> **TASK ITEM**
Among the lines below, a stretch begins at the one with "the verdict. -/" and ends at the one with "if s1.linkState l ≠ 2 then s1". Repeat that stretch exactly, ends included.

> **Records drawn from a dataset**
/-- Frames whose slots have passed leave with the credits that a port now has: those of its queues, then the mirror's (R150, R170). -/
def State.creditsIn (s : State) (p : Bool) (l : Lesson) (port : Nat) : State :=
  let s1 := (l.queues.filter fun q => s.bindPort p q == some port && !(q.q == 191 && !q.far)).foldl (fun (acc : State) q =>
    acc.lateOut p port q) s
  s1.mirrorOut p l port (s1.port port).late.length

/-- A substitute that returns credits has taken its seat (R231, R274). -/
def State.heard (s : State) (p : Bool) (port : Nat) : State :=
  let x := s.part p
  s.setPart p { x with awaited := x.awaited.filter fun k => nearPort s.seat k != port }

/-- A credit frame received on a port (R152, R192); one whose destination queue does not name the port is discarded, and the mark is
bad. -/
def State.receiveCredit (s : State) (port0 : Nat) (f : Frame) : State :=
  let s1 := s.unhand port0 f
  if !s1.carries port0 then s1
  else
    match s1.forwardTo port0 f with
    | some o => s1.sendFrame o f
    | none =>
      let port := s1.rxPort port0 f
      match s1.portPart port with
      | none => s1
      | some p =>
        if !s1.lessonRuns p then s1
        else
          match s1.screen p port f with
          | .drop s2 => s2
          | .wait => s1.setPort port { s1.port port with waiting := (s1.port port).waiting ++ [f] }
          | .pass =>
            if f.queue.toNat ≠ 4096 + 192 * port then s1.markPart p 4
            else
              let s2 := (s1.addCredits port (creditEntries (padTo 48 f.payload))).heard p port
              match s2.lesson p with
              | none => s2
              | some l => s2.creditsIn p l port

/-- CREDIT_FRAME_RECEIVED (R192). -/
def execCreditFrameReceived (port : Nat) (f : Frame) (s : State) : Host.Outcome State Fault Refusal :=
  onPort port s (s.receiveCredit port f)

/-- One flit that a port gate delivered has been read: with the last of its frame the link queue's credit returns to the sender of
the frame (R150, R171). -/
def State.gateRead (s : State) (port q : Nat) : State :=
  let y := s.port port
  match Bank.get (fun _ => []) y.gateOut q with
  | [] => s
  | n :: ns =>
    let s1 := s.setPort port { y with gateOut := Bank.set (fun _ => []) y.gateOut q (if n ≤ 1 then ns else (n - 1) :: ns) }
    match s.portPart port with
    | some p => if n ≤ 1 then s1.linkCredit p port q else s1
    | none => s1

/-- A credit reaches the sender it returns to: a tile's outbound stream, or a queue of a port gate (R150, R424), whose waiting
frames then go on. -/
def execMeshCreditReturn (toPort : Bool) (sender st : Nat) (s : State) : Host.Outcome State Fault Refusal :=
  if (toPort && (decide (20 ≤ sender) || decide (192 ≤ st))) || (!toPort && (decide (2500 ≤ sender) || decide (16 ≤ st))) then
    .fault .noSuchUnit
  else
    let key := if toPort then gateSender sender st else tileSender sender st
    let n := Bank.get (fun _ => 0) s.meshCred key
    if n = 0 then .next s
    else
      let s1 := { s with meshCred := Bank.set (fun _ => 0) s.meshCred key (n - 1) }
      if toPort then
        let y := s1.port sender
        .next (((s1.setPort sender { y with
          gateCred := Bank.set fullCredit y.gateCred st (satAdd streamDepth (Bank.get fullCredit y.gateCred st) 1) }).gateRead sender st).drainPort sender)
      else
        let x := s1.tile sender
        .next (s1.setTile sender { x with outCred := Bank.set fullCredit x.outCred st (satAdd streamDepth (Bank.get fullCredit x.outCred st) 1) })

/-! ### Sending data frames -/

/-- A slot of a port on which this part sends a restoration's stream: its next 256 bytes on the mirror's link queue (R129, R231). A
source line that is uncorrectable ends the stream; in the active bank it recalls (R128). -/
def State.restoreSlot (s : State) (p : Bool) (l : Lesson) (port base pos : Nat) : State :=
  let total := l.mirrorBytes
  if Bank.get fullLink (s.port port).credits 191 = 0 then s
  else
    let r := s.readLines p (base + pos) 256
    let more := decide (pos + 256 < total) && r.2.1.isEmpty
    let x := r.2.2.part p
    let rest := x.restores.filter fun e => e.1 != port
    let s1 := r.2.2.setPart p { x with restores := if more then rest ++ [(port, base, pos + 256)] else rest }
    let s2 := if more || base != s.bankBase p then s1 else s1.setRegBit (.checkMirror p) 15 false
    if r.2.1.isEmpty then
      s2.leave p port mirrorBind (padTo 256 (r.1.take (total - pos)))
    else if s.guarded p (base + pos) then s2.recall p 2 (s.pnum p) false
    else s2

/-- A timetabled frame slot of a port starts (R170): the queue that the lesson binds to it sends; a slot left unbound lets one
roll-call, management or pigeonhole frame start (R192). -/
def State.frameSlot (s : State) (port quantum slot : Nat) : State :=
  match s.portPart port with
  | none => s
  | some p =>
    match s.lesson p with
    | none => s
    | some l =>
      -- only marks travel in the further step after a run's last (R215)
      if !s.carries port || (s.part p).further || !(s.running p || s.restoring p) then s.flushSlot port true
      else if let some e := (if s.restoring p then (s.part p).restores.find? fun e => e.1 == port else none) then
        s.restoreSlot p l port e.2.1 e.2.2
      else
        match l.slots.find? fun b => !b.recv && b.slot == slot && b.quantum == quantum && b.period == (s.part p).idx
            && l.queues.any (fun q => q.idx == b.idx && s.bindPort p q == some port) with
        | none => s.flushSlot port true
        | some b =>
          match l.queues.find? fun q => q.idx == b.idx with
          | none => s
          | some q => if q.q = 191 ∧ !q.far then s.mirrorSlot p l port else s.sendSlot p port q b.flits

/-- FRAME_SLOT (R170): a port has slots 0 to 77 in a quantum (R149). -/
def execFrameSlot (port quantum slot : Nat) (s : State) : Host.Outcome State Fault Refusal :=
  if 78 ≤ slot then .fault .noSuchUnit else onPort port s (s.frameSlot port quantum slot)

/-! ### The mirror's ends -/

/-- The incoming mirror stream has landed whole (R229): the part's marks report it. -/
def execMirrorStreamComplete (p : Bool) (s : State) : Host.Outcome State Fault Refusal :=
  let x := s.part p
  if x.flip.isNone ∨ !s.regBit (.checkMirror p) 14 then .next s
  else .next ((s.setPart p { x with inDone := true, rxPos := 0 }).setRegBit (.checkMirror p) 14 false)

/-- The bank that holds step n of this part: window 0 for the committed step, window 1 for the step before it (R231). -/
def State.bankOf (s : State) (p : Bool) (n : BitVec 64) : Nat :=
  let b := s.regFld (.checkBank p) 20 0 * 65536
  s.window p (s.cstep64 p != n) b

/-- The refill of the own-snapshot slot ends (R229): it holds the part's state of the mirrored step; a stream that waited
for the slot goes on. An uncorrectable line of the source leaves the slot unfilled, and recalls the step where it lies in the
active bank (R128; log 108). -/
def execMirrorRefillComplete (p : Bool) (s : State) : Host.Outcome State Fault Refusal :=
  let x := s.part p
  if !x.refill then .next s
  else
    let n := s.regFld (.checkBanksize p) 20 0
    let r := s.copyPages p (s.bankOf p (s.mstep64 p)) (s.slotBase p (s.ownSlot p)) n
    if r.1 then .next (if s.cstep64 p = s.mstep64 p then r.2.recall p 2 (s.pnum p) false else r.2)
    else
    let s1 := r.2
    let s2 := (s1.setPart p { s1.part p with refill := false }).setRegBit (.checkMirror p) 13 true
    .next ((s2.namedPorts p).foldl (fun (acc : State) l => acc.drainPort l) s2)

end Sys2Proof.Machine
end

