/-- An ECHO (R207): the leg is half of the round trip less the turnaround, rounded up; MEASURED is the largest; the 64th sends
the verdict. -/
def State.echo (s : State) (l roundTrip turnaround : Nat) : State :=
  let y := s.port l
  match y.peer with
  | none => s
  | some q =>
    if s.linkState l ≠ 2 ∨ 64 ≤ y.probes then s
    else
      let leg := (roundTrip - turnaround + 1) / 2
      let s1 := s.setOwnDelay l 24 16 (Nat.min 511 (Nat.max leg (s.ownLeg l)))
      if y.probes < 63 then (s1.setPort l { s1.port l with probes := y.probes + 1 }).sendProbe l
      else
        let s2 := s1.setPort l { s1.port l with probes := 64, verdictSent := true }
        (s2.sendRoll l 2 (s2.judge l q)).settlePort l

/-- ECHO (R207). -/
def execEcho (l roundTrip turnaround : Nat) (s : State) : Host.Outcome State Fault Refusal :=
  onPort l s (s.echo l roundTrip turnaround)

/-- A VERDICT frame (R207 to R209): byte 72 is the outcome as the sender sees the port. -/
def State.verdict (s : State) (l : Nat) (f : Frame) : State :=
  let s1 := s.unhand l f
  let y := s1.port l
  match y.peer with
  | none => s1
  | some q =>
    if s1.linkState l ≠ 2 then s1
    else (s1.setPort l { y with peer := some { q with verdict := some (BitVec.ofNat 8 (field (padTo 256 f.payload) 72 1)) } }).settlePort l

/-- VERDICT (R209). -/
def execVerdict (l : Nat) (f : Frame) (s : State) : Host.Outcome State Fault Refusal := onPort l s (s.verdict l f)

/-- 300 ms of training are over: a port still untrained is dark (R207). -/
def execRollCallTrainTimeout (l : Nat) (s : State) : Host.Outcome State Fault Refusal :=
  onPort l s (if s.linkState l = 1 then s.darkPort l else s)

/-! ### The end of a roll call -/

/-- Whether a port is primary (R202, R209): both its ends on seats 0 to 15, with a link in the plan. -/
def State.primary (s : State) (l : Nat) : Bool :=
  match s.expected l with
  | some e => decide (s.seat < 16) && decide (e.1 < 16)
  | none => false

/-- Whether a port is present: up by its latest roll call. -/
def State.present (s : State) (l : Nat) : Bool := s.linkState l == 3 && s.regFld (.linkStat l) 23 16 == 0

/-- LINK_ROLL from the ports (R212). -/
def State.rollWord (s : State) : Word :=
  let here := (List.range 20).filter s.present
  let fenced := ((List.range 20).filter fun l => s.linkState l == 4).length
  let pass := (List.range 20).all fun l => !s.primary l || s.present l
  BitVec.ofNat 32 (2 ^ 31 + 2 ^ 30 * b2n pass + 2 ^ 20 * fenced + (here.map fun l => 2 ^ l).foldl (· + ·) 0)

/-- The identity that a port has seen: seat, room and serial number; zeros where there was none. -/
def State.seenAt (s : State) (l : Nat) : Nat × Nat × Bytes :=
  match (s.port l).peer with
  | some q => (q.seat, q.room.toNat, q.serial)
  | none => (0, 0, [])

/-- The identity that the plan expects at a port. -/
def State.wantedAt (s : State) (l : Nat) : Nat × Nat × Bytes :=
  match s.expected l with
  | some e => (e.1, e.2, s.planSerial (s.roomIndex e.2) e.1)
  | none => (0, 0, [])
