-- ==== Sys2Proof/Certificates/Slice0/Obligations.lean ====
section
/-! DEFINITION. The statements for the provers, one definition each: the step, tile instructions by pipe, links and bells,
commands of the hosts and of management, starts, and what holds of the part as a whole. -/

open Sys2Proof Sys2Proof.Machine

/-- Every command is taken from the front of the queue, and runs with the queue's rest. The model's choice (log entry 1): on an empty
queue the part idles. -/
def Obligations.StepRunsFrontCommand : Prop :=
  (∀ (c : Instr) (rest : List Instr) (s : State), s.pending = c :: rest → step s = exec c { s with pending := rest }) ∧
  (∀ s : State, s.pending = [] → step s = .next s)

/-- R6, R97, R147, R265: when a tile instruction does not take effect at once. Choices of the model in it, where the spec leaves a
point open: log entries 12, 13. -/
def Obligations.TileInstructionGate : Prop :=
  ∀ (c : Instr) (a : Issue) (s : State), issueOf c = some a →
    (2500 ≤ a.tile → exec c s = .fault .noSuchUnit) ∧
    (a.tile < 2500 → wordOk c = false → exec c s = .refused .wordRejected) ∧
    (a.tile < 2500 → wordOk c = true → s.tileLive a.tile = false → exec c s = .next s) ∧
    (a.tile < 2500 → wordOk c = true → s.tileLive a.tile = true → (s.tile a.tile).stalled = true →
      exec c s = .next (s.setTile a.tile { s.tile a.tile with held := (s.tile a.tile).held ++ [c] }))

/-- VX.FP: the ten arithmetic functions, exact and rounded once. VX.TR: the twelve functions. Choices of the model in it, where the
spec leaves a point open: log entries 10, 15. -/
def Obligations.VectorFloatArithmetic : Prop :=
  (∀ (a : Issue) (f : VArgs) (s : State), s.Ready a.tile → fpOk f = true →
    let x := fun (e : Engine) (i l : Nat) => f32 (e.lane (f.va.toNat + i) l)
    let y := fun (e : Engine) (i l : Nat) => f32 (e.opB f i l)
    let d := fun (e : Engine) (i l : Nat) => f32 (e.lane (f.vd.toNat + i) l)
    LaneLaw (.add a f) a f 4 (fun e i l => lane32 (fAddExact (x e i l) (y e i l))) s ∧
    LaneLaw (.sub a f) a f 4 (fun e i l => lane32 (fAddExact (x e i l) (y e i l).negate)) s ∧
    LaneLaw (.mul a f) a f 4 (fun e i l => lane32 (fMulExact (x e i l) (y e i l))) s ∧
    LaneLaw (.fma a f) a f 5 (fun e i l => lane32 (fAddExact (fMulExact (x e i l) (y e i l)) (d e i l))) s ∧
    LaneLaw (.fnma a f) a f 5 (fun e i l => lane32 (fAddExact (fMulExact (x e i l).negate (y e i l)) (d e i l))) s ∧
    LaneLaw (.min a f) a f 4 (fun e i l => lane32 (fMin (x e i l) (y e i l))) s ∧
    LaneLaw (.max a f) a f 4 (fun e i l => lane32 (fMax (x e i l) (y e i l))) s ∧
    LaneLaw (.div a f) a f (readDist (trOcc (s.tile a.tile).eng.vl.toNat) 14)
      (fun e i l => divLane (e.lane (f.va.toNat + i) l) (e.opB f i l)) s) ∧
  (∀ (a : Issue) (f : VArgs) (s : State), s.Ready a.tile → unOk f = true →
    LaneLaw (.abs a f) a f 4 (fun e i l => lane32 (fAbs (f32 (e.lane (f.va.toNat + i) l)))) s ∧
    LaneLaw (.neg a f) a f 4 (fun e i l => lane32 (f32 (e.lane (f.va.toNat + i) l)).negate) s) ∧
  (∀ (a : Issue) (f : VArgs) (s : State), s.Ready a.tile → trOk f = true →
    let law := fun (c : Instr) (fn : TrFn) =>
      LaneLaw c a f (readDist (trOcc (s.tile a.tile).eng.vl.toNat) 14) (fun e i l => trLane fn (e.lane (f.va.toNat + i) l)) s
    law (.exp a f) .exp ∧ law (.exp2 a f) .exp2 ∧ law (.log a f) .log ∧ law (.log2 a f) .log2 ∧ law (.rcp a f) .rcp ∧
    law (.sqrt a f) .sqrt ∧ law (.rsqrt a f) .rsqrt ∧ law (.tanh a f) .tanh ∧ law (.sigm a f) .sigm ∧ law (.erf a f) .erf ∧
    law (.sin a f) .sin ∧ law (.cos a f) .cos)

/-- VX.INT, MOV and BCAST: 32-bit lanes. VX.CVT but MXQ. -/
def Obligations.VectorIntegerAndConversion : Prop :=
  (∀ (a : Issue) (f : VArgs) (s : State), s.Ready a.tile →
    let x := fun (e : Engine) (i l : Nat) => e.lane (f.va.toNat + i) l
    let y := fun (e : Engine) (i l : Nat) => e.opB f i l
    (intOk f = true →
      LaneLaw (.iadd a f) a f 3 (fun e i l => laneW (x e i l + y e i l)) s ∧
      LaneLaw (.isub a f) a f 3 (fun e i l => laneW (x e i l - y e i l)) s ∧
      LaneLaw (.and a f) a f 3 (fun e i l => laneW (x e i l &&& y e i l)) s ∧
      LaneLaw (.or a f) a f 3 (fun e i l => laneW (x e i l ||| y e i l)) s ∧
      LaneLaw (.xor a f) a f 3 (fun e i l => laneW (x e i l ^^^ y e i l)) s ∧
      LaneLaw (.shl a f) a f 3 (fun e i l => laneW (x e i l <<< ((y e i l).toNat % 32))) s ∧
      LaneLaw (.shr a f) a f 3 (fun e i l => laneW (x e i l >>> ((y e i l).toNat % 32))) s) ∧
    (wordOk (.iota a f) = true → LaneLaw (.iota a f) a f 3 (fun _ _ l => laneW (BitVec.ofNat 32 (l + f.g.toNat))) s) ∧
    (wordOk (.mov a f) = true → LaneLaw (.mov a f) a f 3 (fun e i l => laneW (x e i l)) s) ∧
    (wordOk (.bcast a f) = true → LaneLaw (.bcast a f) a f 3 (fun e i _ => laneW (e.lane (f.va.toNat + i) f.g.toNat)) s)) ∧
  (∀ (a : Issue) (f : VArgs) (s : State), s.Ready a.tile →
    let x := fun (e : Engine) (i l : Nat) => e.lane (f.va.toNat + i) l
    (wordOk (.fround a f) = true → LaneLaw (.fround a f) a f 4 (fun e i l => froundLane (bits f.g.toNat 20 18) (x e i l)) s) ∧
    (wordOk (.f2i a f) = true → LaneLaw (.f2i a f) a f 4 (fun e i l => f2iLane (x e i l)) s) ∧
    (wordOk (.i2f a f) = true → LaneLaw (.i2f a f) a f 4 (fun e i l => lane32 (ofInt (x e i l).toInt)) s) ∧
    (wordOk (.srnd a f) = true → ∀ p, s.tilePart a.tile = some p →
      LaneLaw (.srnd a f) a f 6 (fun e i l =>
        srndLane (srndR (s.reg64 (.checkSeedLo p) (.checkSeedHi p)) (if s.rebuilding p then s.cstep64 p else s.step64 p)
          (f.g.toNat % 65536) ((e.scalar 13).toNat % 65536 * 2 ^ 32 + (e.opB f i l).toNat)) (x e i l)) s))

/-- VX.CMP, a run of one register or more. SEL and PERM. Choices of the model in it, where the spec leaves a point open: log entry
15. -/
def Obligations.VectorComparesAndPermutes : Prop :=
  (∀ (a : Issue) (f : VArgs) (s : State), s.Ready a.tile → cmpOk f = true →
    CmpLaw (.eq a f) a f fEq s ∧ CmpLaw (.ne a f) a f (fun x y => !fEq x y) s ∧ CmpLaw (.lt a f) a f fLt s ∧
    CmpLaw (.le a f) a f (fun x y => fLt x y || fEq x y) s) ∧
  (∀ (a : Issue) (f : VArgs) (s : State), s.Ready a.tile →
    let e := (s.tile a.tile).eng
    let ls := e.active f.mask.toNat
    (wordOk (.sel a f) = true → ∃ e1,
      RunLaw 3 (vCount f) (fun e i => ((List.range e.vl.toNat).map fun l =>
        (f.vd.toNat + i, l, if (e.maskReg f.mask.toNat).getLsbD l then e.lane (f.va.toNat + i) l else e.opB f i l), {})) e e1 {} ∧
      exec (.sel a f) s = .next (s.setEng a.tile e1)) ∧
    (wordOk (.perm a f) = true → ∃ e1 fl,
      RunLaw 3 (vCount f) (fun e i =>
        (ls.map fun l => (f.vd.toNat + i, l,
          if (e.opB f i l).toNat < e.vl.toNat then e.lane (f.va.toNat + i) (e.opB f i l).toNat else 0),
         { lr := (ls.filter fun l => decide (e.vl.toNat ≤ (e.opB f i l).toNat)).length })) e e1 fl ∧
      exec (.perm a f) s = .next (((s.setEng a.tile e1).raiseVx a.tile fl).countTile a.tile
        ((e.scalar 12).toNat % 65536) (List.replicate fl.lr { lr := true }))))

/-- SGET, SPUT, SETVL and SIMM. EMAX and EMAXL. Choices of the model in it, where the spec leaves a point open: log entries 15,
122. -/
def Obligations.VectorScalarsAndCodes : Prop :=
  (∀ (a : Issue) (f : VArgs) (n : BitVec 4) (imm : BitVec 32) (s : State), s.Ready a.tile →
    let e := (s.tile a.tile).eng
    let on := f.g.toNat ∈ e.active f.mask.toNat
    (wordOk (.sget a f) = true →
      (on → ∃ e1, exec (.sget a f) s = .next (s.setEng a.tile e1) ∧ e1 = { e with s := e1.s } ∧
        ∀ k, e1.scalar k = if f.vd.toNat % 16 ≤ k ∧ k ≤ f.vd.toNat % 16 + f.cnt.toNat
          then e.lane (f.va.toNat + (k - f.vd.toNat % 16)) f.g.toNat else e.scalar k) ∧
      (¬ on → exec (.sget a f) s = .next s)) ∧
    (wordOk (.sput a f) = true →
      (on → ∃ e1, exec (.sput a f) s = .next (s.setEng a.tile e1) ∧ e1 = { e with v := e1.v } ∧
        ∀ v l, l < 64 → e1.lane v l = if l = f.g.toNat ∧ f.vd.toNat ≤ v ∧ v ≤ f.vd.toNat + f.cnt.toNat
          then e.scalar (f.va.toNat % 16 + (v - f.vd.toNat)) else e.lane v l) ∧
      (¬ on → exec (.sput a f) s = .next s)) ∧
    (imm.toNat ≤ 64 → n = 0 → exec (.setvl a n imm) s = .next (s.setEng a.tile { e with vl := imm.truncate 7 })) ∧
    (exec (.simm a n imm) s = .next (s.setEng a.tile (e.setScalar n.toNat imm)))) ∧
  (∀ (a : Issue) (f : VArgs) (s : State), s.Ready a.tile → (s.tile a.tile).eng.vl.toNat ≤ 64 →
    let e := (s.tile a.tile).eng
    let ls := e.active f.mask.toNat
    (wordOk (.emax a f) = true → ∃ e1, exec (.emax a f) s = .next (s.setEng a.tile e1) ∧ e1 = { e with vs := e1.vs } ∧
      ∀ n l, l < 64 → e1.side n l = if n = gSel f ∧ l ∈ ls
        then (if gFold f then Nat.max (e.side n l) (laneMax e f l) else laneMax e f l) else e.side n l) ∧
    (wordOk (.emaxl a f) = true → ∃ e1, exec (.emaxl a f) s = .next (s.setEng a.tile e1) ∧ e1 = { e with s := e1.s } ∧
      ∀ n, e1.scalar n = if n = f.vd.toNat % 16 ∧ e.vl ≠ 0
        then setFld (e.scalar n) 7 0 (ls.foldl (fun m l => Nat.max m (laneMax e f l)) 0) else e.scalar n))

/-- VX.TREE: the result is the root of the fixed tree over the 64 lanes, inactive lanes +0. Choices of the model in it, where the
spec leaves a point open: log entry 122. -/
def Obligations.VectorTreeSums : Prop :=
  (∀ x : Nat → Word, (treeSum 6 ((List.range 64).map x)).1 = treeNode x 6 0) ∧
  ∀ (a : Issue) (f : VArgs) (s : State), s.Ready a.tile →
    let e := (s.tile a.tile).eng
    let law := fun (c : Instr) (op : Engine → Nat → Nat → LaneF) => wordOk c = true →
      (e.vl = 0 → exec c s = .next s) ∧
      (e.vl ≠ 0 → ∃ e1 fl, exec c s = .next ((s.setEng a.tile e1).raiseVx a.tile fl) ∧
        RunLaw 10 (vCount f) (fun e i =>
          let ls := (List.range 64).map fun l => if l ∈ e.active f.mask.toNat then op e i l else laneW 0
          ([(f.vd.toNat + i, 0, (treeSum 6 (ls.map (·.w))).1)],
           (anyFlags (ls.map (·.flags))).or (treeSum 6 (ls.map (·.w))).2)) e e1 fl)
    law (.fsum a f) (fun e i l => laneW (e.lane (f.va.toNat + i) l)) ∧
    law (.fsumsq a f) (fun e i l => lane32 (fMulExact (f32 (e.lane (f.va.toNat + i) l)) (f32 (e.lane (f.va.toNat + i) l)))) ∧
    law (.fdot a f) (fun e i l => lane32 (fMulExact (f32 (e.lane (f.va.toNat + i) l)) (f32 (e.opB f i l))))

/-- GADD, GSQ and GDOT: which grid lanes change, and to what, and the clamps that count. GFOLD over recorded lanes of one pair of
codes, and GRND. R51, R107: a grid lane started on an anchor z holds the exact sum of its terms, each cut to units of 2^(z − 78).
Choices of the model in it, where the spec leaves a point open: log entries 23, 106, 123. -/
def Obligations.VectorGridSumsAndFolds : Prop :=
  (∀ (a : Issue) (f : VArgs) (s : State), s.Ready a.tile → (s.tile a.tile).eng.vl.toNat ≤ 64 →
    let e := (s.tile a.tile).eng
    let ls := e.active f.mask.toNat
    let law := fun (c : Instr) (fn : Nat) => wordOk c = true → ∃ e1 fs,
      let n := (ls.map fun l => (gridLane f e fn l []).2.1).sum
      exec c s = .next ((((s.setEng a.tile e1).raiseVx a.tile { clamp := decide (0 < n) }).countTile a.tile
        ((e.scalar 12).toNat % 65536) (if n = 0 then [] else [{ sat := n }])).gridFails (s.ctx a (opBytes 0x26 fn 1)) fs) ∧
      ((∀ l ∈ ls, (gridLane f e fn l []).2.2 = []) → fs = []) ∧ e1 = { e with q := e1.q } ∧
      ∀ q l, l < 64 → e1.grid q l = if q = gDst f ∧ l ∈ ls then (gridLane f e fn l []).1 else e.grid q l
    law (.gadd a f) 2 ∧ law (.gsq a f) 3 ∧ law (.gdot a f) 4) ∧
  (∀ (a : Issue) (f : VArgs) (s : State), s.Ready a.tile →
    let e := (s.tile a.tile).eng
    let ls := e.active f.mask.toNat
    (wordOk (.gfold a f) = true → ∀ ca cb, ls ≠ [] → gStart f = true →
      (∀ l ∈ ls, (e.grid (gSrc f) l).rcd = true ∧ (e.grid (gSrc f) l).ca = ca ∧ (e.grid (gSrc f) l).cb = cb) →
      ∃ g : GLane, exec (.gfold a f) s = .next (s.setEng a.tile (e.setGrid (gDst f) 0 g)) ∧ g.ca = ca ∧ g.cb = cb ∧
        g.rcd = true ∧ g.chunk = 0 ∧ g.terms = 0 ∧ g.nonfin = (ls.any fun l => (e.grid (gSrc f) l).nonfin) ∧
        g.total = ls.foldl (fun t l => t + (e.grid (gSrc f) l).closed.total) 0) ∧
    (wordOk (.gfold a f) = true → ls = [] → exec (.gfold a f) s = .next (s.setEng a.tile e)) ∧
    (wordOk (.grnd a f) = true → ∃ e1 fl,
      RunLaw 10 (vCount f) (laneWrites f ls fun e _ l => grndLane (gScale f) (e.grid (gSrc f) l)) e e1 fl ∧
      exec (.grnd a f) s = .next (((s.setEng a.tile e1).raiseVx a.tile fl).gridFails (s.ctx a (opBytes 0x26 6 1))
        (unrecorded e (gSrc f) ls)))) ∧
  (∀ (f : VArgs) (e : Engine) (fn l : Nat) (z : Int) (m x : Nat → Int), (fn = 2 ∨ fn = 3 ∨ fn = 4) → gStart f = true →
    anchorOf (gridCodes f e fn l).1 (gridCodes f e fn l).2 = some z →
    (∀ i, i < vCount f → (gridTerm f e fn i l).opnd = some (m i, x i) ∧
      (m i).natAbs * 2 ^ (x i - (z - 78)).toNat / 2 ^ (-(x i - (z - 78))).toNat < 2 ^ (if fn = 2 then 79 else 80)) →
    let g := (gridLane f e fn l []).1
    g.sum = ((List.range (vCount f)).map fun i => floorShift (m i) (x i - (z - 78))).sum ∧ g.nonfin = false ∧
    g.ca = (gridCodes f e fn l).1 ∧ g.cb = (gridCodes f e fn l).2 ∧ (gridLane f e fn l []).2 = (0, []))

> **RESPONSE AREA**
the verdict. -/
def State.echo (s : State) (l roundTrip turnaround : Nat) : State :=
  let y := s.port l
  match y.peer with
  | none => s
  | some q =>
    if s.linkState l ≠ 2 ∨ 64 ≤ y.probes then s
    else
      let leg := (roundTrip - turnaround + 1) / 2
      let s1 := s.setOwnDelay l 24 16 (Nat.min 511 (Nat.max leg (s.ownLeg l)))
      if y.probes < 63 then (s1.setPort l { s1.port l with probes := y.probes + 1 }).sendProbe l
      else
        let s2 := s1.setPort l { s1.port l with probes := 64, verdictSent := true }
        (s2.sendRoll l 2 (s2.judge l q)).settlePort l

/-- ECHO (R207). -/
def execEcho (l roundTrip turnaround : Nat) (s : State) : Host.Outcome State Fault Refusal :=
  onPort l s (s.echo l roundTrip turnaround)

/-- A VERDICT frame (R207 to R209): byte 72 is the outcome as the sender sees the port. -/
def State.verdict (s : State) (l : Nat) (f : Frame) : State :=
  let s1 := s.unhand l f
  let y := s1.port l
  match y.peer with
  | none => s1
  | some q =>
    if s1.linkState l ≠ 2 then s1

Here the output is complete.